Spot each line in the data below containing "resetSet" and copy it.
----- INPUT -----
-- ==== Sys2Proof/Machine/Devices.lean ====
section
/-! DEFINITION. The peripheral registers the sources describe, as a `device` address reads and
writes them (60_exceptions.md R241 to R248; 20_memory.md R60), and what the platform's events do to
them. What no source fixes is a free value. -/

namespace Sys2Proof.Machine

/-- A free value, and the state that has drawn it (log entry 1). -/
def State.draw (s : State) : Word × State :=
  (Config.freeWord s.freeCount, { s with freeCount := s.freeCount + 1 })

/-- The state with other device state. -/
def State.setDev (s : State) (d : Devices) : State := { s with dev := d }

/-! ### Ports (R245 to R247) -/

/-- A port by its name. -/
def Devices.port (d : Devices) : PortId → Port
  | .p1 => d.p1
  | .p2 => d.p2

/-- The devices with one port replaced. -/
def Devices.setPort (d : Devices) (i : PortId) (p : Port) : Devices :=
  match i with
  | .p1 => { d with p1 := p }
  | .p2 => { d with p2 := p }

/-- The pins whose I/O function is selected: PxSEL2, PxSEL = 0, 0 (R246, Table 8-1). -/
def Port.ioPins (p : Port) : Byte := ~~~(p.sel ||| p.sel2)

/-- Reading a port register (R246). PxIN reflects the input signal where the pin has the I/O
function; elsewhere its bit is open and comes from `free`. -/
def Port.read (p : Port) (free : Byte) : PortReg → Byte
  | .input  => if p.ioPins = 0xFF#8 then p.pins else (p.pins &&& p.ioPins) ||| (free &&& ~~~p.ioPins)
  | .output => p.output
  | .dir    => p.dir
  | .ifg    => p.ifg
  | .ies    => p.ies
  | .ie     => p.ie
  | .sel    => p.sel
  | .sel2   => p.sel2
  | .ren    => p.ren

/-- Writing a port register (R245, R246): PxIN is read-only and ignores the write. Flags the write
may set besides (R247, R274) are the platform's: `PlatformEvent.portFlags`. -/
def Port.write (p : Port) (v : Byte) : PortReg → Port
  | .input  => p
  | .output => { p with output := v }
  | .dir    => { p with dir := v }
  | .ifg    => { p with ifg := v }
  | .ies    => { p with ies := v }
  | .ie     => { p with ie := v }
  | .sel    => { p with sel := v }
  | .sel2   => { p with sel2 := v }
  | .ren    => { p with ren := v }

/-- New levels at a port's pins. The edges PxIES selects (0: low-to-high, 1: high-to-low) set their
flags (R247), but where PxSEL is set "the corresponding pin's interrupt function is disabled"
(R246). -/
def Port.setPins (p : Port) (levels : Byte) : Port :=
  let rising := ~~~p.pins &&& levels &&& ~~~p.ies
  let falling := p.pins &&& ~~~levels &&& p.ies
  { p with pins := levels, ifg := p.ifg ||| ((rising ||| falling) &&& ~~~p.sel) }

/-- Whether a port requests its interrupt: a flag whose enable bit is set, at a pin whose PxSEL is
clear (R223, R246). -/
def Port.pending (p : Port) : Bool := decide (p.ifg &&& p.ie &&& ~~~p.sel ≠ 0#8)

/-- A reset clears the registers "Reset with PUC" and leaves PxOUT and PxIES (R264, which lists port P1;
the same of port P2 is DESIGN CHOICE, log entry 37). -/
def Port.puc (p : Port) : Port :=
  { p with dir := 0#8, ifg := 0#8, ie := 0#8, sel := 0#8, sel2 := 0#8, ren := 0#8 }

/-! ### Timer_A (R241 to R244) -/

/-- TAIFG, TACTL bit 0 (R241). -/
def Timer.taifg (t : Timer) : Bool := t.ctl.getLsbD 0

/-- TAIE, TACTL bit 1 (R241; PRESUMED position, log entry 7). -/
def Timer.taie (t : Timer) : Bool := t.ctl.getLsbD 1

/-- Timer_A clock sources, TASSELx (R241). -/
inductive ClockSource where
  | taclk | aclk | smclk | inclk
  deriving DecidableEq, Repr

/-- Timer_A modes, MCx (R241). -/
inductive TimerMode where
  | stop | up | continuous | upDown
  deriving DecidableEq, Repr

/-- TASSELx, TACTL bits 9:8 (R241). -/
def Timer.clockSource (t : Timer) : ClockSource :=
  match field t.ctl 9 8 with
  | 0 => .taclk
  | 1 => .aclk
  | 2 => .smclk
  | _ => .inclk

/-- The input divider of IDx, TACTL bits 7:6 (R241). -/
def Timer.divider (t : Timer) : Nat := 2 ^ field t.ctl 7 6

/-- MCx, TACTL bits 5:4 (R241). -/
def Timer.mode (t : Timer) : TimerMode :=
  match field t.ctl 5 4 with
  | 0 => .stop
  | 1 => .up
  | 2 => .continuous
  | _ => .upDown

/-- Whether the timer counts: in stop mode "the timer is halted" (R241). -/
def Timer.running (t : Timer) : Bool := decide (t.mode ≠ .stop)

/-- What TACTL stores of a write: the unused bits 15:10 and 3 read 0 (93_implementation_defined.md
U23), TACLR (bit 2) reads as 0 (R241; PRESUMED, log entry 7). -/
def tactlStored (v : Word) : Word := v &&& 0x03F3#16

/-- What TACCTLx stores of a write: bit 9 is "Read only. Always read as 0", SCCI (bit 10) and CCI
(bit 3) are supplied by the hardware and ignore writes (R242). -/
def tacctlStored (v : Word) : Word := v &&& 0xF9F7#16

/-- The output modes of Table 12-2, OUTMODx (R243). -/
inductive OutMode where
  | output | set | toggleReset | setReset | toggle | reset | toggleSet | resetSet
  deriving DecidableEq, Repr

/-- OUTMODx, TACCTLx bits 7:5 (R242, R243). -/
def TimerBlock.outMode (b : TimerBlock) : OutMode :=
  match field b.ctl 7 5 with
  | 0 => .output
  | 1 => .set
  | 2 => .toggleReset
  | 3 => .setReset
  | 4 => .toggle
  | 5 => .reset
  | 6 => .toggleSet
  | _ => .resetSet

/-- OUTx when the timer counts to the TACCRx value (R243). -/
def OutMode.atCompare : OutMode → Bool → Bool
  | .output, o      => o
  | .set, _         => true
  | .toggleReset, o => !o
  | .setReset, _    => true
  | .toggle, o      => !o
  | .reset, _       => false
  | .toggleSet, o   => !o
  | .resetSet, _    => false

/-- OUTx when the timer counts to the TACCR0 value (R243). -/
def OutMode.atPeriod : OutMode → Bool → Bool
  | .output, o      => o
  | .set, o         => o
  | .toggleReset, _ => false
  | .setReset, _    => false
  | .toggle, o      => o
  | .reset, o       => o
  | .toggleSet, _   => true
  | .resetSet, _    => true

/-- The modes that act at both events; they "are not useful for TACCR0, because EQUx = EQU0"
(R242). -/
def OutMode.usesPeriod : OutMode → Bool
  | .toggleReset => true
  | .setReset    => true
  | .toggleSet   => true
  | .resetSet    => true
  | .output      => false
  | .set         => false
  | .toggle      => false
  | .reset       => false

/-- CCIFG, TACCTLx bit 0 (R242). -/
def TimerBlock.ccifg (b : TimerBlock) : Bool := b.ctl.getLsbD 0

/-- CCIE, TACCTLx bit 4 (R242). -/
def TimerBlock.ccie (b : TimerBlock) : Bool := b.ctl.getLsbD 4

/-- CAP, TACCTLx bit 8: capture mode, otherwise compare mode (R242). -/
def TimerBlock.captureMode (b : TimerBlock) : Bool := b.ctl.getLsbD 8

/-- Whether a block captures at all: in capture mode, and CMx (bits 15:14) is not "No capture"
(R242). -/
def TimerBlock.captures (b : TimerBlock) : Bool := b.captureMode && decide (field b.ctl 15 14 ≠ 0)

/-- Whether what sets CCIFG can happen to a block: a capture in capture mode, in compare mode the
running timer's counting to TACCRx (R241, R242; DEDUCED, log entry 36). -/
def Timer.mayFlag (t : Timer) (b : TimerBlock) : Bool :=
  if b.captureMode then b.captures else t.running

/-- CCI, the input signal CCISx selects (TACCTLx bits 13:12): CCIxA, CCIxB, GND or VCC (R242). -/
def TimerBlock.cci (b : TimerBlock) : Bool :=
  match field b.ctl 13 12 with
  | 0 => b.inputA
  | 1 => b.inputB
  | 2 => false
  | _ => true

/-- Reading TACCTLx: the stored bits with SCCI and CCI from the hardware (R242). -/
def TimerBlock.read (b : TimerBlock) : Word := b.ctl ||| bitAt b.scci 10 ||| bitAt b.cci 3

/-- Writing TACCTLx: in output mode 0 OUT (bit 2) "directly controls the state of the output"
(R242, R243). -/
def TimerBlock.write (b : TimerBlock) (v : Word) : TimerBlock :=
  let b' := { b with ctl := tacctlStored v }
  if b'.outMode = .output then { b' with out := v.getLsbD 2 } else b'

/-- A list with its element at `x` changed; a list too short is unchanged. -/
def updateAt {α : Type} (f : α → α) : Nat → List α → List α
  | _, [] => []
  | 0, a :: l => f a :: l
  | x + 1, a :: l => a :: updateAt f x l

/-- The element at `x`, if there is one. -/
def elementAt {α : Type} : Nat → List α → Option α
  | _, [] => none
  | 0, a :: _ => some a
  | x + 1, _ :: l => elementAt x l

/-- The timer with block `x` changed. -/
def Timer.updateBlock (t : Timer) (x : Nat) (f : TimerBlock → TimerBlock) : Timer :=
  { t with blocks := updateAt f x t.blocks }

/-- EQUx: SCCI latches CCI (R242) and OUTx acts by its mode (R243). Of block 0 in a mode that also
acts at TACCR0 the output is open: `free`. -/
def TimerBlock.compare (b : TimerBlock) (isBlock0 free : Bool) : TimerBlock :=
  { b with
    scci := b.cci
    out := if isBlock0 && b.outMode.usesPeriod then free else b.outMode.atCompare b.out }

/-- The timer counts to the TACCR0 value, seen from another block (R243). -/
def TimerBlock.period (b : TimerBlock) : TimerBlock :=
  { b with out := b.outMode.atPeriod b.out }

/-- The timer counts to TACCRx (R243): block `x` sees EQUx, and for `x = 0` every other block its
period event. -/
def Timer.reaches (t : Timer) (x : Nat) (free : Bool) : Timer :=
  match x, t.blocks with
  | 0, b0 :: rest => { t with blocks := b0.compare true free :: rest.map TimerBlock.period }
  | _, _ => t.updateBlock x (fun b => b.compare false free)

/-- The event of counting to TACCRx: a halted timer does not count (R241, R244). -/
def Timer.countsTo (t : Timer) (x : Nat) (free : Bool) : Timer :=
  if t.running then t.reaches x free else t

/-- TAR returns to 0 and sets TAIFG (R223, R244), unless the timer is halted (R241). -/
def Timer.returnsToZero (t : Timer) : Timer :=
  if t.running then { t with ctl := t.ctl ||| 1#16 } else t

/-- CCIFG of block `x` is set where what sets it can happen (R242, R244). -/
def Timer.setFlag (t : Timer) (x : Nat) : Timer :=
  t.updateBlock x (fun b => if t.mayFlag b then { b with ctl := b.ctl ||| 1#16 } else b)

/-- COV of block `x` is set if the block captures (R242, R244). -/
def Timer.overflowCapture (t : Timer) (x : Nat) : Timer :=
  t.updateBlock x (fun b => if b.captures then { b with ctl := b.ctl ||| 2#16 } else b)

/-- A capture/compare block after a reset: TACCTLx is 0, SCCI among its bits (R264); OUTx follows
OUT = 0 in output mode 0; the input signals are the platform's. -/
def TimerBlock.puc (b : TimerBlock) : TimerBlock :=
  { b with ctl := 0#16, scci := false, out := false }

/-- TACTL and every TACCTLx are 0 after a reset (R264). -/
def Timer.puc (t : Timer) : Timer := ⟨0#16, t.blocks.map TimerBlock.puc⟩

/-! ### Events of the platform -/

/-- A list of lines with line `k` replaced; the list grows with inert lines up to `k`. -/
def setLine (l : Line) : Nat → List Line → List Line
  | 0, [] => [l]
  | 0, _ :: ls => l :: ls
  | k + 1, [] => ⟨false, false⟩ :: setLine l k []
  | k + 1, a :: ls => a :: setLine l k ls

/-- Line `k`; one never set is inert. -/
def Devices.line (d : Devices) (k : Nat) : Line := (elementAt k d.lines).getD ⟨false, false⟩

/-- What an event does to the device state; `free` is the open output bit of R243's block 0. The
timer's events are bound by R241 to R243 (R244): one they rule out has no effect. -/
def Devices.event (d : Devices) (free : Bool) : PlatformEvent → Devices
  | .pins i levels     => d.setPort i ((d.port i).setPins levels)
  | .portFlags i mask  => d.setPort i { d.port i with ifg := (d.port i).ifg ||| mask }
  | .line k l          => { d with lines := setLine l k d.lines }
  | .timerReturnsToZero => { d with timer := d.timer.returnsToZero }
  | .timerCountsTo x   => { d with timer := d.timer.countsTo x free }
  | .captureFlag x     => { d with timer := d.timer.setFlag x }
  | .captureOverflow x => { d with timer := d.timer.overflowCapture x }
  | .captureInputA x level =>
    { d with timer := d.timer.updateBlock x (fun b => { b with inputA := level }) }
  | .captureInputB x level =>
    { d with timer := d.timer.updateBlock x (fun b => { b with inputB := level }) }

/-- One event happens. Only a compare event of the timer draws a free value. -/
def State.event (s : State) (e : PlatformEvent) : State :=
  match e with
  | .timerCountsTo x => s.draw.2.setDev (s.dev.event (s.draw.1.getLsbD 0) (.timerCountsTo x))
  | e => s.setDev (s.dev.event false e)

/-- Events happen one after the other. -/
def State.events (s : State) : List PlatformEvent → State
  | [] => s
  | e :: es => (s.event e).events es

/-! ### Accesses to a `device` address -/

/-- What the platform does before the next device access (R59, R60). -/
def State.busTick (s : State) : State :=
  match s.busTicks with
  | [] => s
  | es :: rest => ({ s with busTicks := rest }).events es

/-- A device access is recorded (R60). -/
def State.logAccess (s : State) (a : BusAccess) : State := { s with busLog := a :: s.busLog }

/-- The value a device answers to a read of width `w`, or `none` where no source gives it: the
watchdog, a register no source describes, a block that is not there, an access of the wrong width
(R58, R248; 93_implementation_defined.md U19). `free` fills the bits of PxIN that are open. -/
def Devices.value (d : Devices) (free : Word) : Device → Width → Option Word
  | .port i r, .byte => some (((d.port i).read (BitVec.ofNat 8 free.toNat) r).setWidth 16)
  | .tactl, .word => some d.timer.ctl
  | .tacctl x, .word => (elementAt x d.timer.blocks).map TimerBlock.read
  | .port _ _, .word => none
  | .tactl, .byte => none
  | .tacctl _, .byte => none
  | .watchdog, _ => none
  | .other, _ => none

/-- The devices after a write of the right width to a register the sources describe; the watchdog
and other devices hold nothing the model keeps (the write is in the log). -/
def Devices.store (d : Devices) (v : Word) : Device → Devices
  | .port i r  => d.setPort i ((d.port i).write (BitVec.ofNat 8 v.toNat) r)
  | .tactl     => { d with timer := { d.timer with ctl := tactlStored v } }
  | .tacctl x  => { d with timer := d.timer.updateBlock x (fun b => b.write v) }
  | .watchdog  => d
  | .other     => d

/-- The width of a device's register; `none` where no source gives one (R58, R63). -/
def deviceWidth : Device → Option Width
  | .port _ _ => some .byte
  | .tactl    => some .word
  | .tacctl _ => some .word
  | .watchdog => some .word
  | .other    => none

/-- A read of a device (R60): the platform acts, then the register answers or, where no source says
what it answers, a free value does; the access is recorded. -/
def deviceRead (d : Device) (w : Width) (a : Word) (s : State) : Word × State :=
  let s := s.busTick
  let (free, s) := s.draw
  let v := (s.dev.value free d w).getD (w.trunc free)
  (v, s.logAccess ⟨false, a, w, v⟩)

/-- `P_MEMMAP` at an address: the first line that holds it, `none` if there is no such line (R8). -/
def kindOf : List Region → Nat → MemKind
  | [], _ => .unmapped
  | r :: rs, a => if r.first ≤ a ∧ a ≤ r.last then r.kind else kindOf rs a

/-- What the map says of an address (R8, R52). -/
def State.kindAt (s : State) (a : Word) : MemKind := kindOf s.params.memmap a.toNat

/-- A device register takes a free value. -/
def State.openDevice (s : State) (d : Device) : State :=
  s.draw.2.setDev (s.dev.store s.draw.1 d)

/-- A write in a width that is not the register's, or to a device whose width no source gives: every
register the access covers takes a free value. DESIGN CHOICE: R55 and R58 give no rule for it (log
entry 8). -/
def State.wrongWidthWrite (s : State) (d : Device) (w : Width) (a : Word) : State :=
  match w, s.kindAt (a + 1#16) with
  | .word, .device d' => (s.openDevice d).openDevice d'
  | _, _ => s.openDevice d

/-- A write to a device (R60): the platform acts, then the register takes the value if the access has
its width; the access is recorded. -/
def deviceWrite (d : Device) (w : Width) (a v : Word) (s : State) : State :=
  let s := s.busTick
  let s :=
    if deviceWidth d = some w then s.setDev (s.dev.store v d)
    else s.wrongWidthWrite d w a
  s.logAccess ⟨true, a, w, v⟩

end Sys2Proof.Machine
end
-----
-- EXERCISE RESPONSE --
  | output | set | toggleReset | setReset | toggle | reset | toggleSet | resetSet
  | _ => .resetSet
  | .resetSet, _    => false
  | .resetSet, _    => true
  | .resetSet    => true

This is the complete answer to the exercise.